* Assignment: Where a line of the data holds the word "zlibStream", copy that line.

Records from a data collection:
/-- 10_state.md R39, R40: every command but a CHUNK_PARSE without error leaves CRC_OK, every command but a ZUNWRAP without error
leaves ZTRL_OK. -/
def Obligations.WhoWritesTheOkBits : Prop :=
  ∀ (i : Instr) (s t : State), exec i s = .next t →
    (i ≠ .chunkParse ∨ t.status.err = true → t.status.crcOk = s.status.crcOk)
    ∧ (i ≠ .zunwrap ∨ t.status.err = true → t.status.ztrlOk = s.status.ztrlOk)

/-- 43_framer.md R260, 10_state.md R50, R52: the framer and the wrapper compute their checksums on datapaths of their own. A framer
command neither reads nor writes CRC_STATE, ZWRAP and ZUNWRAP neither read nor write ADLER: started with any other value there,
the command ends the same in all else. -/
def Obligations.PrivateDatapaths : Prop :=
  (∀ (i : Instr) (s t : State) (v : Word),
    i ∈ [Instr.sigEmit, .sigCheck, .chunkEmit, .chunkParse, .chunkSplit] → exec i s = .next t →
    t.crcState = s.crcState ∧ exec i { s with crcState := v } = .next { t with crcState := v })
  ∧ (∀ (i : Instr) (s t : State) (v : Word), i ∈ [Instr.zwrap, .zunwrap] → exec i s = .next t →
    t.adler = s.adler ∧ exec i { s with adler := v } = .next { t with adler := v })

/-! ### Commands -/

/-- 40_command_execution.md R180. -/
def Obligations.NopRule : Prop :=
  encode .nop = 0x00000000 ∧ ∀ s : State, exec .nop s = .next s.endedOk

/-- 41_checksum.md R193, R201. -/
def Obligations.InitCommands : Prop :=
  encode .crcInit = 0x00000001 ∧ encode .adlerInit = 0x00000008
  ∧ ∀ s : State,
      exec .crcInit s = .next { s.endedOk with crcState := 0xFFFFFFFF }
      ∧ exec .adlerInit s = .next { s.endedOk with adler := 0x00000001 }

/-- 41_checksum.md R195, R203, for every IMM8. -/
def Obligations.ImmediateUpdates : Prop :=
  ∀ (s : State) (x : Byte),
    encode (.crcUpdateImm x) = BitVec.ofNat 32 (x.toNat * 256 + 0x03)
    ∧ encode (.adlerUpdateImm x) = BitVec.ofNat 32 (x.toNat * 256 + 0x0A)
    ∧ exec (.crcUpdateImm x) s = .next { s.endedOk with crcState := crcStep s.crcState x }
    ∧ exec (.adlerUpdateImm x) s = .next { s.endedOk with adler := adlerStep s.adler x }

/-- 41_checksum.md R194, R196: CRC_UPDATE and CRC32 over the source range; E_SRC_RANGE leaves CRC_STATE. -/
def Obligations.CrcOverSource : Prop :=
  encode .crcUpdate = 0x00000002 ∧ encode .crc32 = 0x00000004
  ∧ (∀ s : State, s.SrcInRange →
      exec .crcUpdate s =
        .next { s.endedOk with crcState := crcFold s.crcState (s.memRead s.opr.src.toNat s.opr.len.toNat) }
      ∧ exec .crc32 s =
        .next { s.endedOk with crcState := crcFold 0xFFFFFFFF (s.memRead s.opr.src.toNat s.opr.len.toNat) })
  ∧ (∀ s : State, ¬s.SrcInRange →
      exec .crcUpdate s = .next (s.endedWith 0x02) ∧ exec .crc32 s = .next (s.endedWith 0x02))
...
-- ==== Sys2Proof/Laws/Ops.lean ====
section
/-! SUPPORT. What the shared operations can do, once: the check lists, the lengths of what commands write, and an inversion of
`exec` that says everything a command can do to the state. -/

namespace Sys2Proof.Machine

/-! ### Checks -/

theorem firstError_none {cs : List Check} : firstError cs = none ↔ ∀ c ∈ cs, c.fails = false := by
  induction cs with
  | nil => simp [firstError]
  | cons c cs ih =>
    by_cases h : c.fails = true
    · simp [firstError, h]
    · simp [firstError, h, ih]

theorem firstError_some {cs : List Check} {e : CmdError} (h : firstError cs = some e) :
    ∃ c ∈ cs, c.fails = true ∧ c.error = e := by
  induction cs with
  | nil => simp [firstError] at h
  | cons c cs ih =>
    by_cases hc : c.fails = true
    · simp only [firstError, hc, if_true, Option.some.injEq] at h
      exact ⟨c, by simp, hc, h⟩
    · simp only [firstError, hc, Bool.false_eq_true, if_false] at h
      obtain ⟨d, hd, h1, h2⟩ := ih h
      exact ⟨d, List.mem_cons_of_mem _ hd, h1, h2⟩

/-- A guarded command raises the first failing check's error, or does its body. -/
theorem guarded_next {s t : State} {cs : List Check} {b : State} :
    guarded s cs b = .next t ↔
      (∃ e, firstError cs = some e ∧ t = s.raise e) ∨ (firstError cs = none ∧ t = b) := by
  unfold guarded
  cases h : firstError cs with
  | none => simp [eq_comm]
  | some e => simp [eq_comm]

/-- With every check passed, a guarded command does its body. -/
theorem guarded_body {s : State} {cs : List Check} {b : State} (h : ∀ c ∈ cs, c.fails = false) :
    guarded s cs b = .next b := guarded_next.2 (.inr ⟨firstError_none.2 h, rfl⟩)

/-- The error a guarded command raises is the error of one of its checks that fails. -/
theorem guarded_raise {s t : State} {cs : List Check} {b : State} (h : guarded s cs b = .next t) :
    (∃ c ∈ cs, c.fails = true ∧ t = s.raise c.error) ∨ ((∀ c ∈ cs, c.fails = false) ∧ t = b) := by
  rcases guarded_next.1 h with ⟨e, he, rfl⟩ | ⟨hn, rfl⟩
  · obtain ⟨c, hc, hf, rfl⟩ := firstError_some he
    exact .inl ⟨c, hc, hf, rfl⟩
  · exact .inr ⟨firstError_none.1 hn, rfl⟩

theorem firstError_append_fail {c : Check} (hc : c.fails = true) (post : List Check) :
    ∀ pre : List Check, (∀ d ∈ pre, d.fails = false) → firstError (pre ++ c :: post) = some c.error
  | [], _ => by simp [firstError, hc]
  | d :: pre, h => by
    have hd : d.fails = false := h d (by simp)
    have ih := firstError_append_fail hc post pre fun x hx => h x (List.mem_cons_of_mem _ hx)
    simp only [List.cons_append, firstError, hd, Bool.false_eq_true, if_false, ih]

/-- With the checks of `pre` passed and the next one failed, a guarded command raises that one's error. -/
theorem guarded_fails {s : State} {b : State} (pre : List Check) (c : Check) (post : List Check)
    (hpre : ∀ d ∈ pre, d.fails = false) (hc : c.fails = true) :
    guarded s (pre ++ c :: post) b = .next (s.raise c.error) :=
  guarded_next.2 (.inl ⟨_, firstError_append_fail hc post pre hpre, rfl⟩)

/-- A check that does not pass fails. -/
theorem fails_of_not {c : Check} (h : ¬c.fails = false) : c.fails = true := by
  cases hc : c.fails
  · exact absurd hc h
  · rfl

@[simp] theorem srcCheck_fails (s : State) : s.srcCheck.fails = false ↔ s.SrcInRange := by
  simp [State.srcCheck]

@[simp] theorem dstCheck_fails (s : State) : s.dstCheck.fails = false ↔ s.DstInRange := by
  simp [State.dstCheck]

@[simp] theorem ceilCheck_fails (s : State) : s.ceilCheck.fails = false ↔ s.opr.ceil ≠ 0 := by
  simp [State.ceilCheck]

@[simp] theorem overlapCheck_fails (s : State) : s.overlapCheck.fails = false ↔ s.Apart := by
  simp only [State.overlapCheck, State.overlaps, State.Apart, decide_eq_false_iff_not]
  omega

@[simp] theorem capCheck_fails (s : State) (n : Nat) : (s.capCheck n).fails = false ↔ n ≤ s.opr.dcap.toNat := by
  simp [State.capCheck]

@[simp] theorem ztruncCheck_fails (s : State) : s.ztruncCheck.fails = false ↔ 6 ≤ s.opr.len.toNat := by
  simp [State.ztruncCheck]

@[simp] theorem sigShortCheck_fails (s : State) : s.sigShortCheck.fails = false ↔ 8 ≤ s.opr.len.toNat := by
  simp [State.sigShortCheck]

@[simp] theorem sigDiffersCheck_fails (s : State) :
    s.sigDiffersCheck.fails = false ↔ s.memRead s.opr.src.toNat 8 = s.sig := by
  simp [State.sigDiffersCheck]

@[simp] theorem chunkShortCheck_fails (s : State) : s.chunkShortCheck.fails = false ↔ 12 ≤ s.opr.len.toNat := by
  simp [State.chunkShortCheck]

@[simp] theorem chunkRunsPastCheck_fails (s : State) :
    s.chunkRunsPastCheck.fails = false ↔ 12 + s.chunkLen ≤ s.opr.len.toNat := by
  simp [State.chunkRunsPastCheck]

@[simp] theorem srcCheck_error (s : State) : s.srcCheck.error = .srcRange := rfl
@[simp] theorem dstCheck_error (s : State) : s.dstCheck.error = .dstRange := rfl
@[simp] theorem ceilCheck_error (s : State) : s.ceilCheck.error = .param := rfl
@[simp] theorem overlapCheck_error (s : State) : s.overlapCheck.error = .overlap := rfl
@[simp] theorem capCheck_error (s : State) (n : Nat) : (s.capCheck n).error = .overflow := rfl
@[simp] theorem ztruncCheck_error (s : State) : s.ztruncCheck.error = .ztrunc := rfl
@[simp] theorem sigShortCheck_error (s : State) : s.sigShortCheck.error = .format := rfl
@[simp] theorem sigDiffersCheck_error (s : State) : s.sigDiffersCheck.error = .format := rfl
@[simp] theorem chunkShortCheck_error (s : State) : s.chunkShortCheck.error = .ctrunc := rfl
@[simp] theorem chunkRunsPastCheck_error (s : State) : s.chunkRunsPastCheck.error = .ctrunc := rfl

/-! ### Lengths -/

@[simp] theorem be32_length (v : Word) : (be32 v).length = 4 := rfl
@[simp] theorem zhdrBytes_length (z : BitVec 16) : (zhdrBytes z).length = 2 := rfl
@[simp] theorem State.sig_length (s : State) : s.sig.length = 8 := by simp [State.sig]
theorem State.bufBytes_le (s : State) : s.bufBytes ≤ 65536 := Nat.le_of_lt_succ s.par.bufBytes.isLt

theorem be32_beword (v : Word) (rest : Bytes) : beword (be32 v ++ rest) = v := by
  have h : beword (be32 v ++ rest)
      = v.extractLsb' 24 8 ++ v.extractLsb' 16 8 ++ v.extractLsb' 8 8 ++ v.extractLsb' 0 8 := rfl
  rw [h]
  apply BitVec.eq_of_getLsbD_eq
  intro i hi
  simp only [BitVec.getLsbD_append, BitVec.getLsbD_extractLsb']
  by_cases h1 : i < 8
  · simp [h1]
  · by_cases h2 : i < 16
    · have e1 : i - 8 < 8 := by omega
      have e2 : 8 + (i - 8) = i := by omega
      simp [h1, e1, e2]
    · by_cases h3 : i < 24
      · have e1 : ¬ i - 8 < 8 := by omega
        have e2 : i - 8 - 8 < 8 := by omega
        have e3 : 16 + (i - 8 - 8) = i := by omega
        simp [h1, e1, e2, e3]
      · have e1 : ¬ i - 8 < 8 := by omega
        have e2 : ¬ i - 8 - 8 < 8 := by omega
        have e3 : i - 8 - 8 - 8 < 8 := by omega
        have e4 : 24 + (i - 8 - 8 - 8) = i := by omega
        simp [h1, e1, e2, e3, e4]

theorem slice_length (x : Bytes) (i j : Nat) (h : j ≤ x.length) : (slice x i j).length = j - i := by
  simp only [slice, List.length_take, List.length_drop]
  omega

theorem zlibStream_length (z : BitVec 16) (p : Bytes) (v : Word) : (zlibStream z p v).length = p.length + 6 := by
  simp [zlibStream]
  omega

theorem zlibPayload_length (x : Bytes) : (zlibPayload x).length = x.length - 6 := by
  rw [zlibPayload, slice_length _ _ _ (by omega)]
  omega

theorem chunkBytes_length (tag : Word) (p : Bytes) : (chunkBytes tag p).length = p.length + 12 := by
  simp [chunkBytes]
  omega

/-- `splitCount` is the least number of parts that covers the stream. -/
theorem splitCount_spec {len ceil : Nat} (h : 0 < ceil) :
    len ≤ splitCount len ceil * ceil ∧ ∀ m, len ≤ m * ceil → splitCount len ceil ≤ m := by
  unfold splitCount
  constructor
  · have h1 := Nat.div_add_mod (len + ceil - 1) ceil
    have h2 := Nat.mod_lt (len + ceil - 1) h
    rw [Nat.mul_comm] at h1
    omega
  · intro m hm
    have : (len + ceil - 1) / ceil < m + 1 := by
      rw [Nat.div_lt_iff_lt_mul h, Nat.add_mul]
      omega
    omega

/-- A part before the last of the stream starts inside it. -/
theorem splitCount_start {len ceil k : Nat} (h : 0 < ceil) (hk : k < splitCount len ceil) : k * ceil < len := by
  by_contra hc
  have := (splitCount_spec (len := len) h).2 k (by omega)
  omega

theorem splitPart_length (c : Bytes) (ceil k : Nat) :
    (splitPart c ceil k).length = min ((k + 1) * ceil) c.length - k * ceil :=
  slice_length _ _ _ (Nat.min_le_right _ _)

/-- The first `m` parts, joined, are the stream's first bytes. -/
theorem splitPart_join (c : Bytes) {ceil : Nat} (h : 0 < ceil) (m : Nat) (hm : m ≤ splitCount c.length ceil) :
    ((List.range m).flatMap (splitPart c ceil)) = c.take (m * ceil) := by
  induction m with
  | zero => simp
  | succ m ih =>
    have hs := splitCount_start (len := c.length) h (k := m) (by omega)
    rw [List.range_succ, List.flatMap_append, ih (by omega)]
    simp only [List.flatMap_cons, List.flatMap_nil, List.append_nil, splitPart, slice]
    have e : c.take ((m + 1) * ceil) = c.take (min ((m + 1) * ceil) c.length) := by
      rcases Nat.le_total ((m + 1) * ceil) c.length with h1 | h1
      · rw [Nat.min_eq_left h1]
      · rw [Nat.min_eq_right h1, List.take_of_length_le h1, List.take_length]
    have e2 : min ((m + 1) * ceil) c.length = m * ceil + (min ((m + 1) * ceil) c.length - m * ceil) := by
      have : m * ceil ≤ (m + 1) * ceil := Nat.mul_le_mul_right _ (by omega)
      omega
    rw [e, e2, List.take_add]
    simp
---
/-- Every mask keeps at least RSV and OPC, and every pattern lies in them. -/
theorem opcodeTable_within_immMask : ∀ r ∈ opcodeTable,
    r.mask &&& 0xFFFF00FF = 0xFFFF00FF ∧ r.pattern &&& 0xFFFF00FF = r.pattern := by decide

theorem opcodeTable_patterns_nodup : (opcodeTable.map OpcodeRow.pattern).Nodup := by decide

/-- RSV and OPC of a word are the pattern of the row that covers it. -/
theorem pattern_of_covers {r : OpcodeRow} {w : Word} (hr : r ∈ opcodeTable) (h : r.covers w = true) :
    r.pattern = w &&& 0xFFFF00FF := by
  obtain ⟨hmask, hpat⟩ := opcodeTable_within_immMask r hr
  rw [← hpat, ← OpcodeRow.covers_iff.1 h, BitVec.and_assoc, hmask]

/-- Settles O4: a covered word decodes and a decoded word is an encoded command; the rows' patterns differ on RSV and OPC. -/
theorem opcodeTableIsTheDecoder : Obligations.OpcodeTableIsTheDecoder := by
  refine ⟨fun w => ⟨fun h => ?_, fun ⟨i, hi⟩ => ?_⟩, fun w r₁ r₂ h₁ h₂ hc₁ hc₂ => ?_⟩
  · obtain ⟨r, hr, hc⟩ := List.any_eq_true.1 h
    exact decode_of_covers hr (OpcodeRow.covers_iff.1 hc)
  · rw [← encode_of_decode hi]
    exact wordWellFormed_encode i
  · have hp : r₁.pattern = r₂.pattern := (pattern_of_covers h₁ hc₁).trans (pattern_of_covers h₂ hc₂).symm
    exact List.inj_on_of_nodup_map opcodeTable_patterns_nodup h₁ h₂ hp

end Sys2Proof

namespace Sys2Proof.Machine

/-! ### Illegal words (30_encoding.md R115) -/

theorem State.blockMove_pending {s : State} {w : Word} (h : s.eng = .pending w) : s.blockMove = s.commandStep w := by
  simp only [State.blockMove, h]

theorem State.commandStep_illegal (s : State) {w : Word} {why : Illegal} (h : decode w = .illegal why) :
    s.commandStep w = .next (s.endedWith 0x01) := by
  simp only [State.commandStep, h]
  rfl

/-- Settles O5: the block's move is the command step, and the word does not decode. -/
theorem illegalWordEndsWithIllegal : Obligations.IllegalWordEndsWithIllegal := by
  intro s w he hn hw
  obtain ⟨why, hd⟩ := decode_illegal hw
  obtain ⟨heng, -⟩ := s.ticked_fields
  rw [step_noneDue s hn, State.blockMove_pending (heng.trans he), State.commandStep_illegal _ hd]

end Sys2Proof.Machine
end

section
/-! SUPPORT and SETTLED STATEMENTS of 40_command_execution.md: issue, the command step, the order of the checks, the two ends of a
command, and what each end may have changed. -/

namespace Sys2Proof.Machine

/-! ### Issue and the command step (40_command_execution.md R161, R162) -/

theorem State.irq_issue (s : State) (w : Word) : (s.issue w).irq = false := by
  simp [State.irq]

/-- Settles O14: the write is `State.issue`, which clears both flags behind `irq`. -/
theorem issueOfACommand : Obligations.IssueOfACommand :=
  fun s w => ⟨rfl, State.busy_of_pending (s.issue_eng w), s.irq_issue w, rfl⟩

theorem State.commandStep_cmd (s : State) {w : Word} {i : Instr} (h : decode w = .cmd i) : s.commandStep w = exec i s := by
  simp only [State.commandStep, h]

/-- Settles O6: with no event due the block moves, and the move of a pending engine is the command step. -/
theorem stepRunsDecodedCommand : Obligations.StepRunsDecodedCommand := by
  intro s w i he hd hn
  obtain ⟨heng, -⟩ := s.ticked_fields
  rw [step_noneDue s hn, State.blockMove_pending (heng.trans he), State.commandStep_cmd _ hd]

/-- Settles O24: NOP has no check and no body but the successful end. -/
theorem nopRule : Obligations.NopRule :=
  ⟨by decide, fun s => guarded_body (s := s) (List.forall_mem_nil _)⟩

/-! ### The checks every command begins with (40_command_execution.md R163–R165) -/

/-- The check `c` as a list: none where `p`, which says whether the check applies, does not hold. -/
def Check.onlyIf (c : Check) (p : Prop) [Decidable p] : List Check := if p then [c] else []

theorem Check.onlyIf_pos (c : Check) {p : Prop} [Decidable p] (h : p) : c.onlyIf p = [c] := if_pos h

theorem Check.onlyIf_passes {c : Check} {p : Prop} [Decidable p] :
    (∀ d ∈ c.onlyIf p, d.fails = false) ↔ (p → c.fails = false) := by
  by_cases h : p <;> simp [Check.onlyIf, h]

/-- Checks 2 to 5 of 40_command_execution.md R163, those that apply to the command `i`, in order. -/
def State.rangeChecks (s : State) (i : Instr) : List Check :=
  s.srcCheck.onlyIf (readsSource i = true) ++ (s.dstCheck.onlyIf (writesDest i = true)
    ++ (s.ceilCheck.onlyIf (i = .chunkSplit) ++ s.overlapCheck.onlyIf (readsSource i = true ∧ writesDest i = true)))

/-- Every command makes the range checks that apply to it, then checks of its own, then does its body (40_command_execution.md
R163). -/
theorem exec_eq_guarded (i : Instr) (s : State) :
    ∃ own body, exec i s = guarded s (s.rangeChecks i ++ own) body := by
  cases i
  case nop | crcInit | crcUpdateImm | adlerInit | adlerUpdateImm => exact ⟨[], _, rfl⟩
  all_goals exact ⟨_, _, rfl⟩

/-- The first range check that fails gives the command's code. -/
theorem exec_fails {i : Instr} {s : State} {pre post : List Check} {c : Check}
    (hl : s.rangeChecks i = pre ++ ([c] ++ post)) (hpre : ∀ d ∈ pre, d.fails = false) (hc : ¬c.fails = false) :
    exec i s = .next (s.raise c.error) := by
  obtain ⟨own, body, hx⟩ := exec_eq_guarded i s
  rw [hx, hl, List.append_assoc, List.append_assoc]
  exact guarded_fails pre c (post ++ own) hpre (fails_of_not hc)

* Answer below:
theorem zlibStream_length (z : BitVec 16) (p : Bytes) (v : Word) : (zlibStream z p v).length = p.length + 6 := by
  simp [zlibStream]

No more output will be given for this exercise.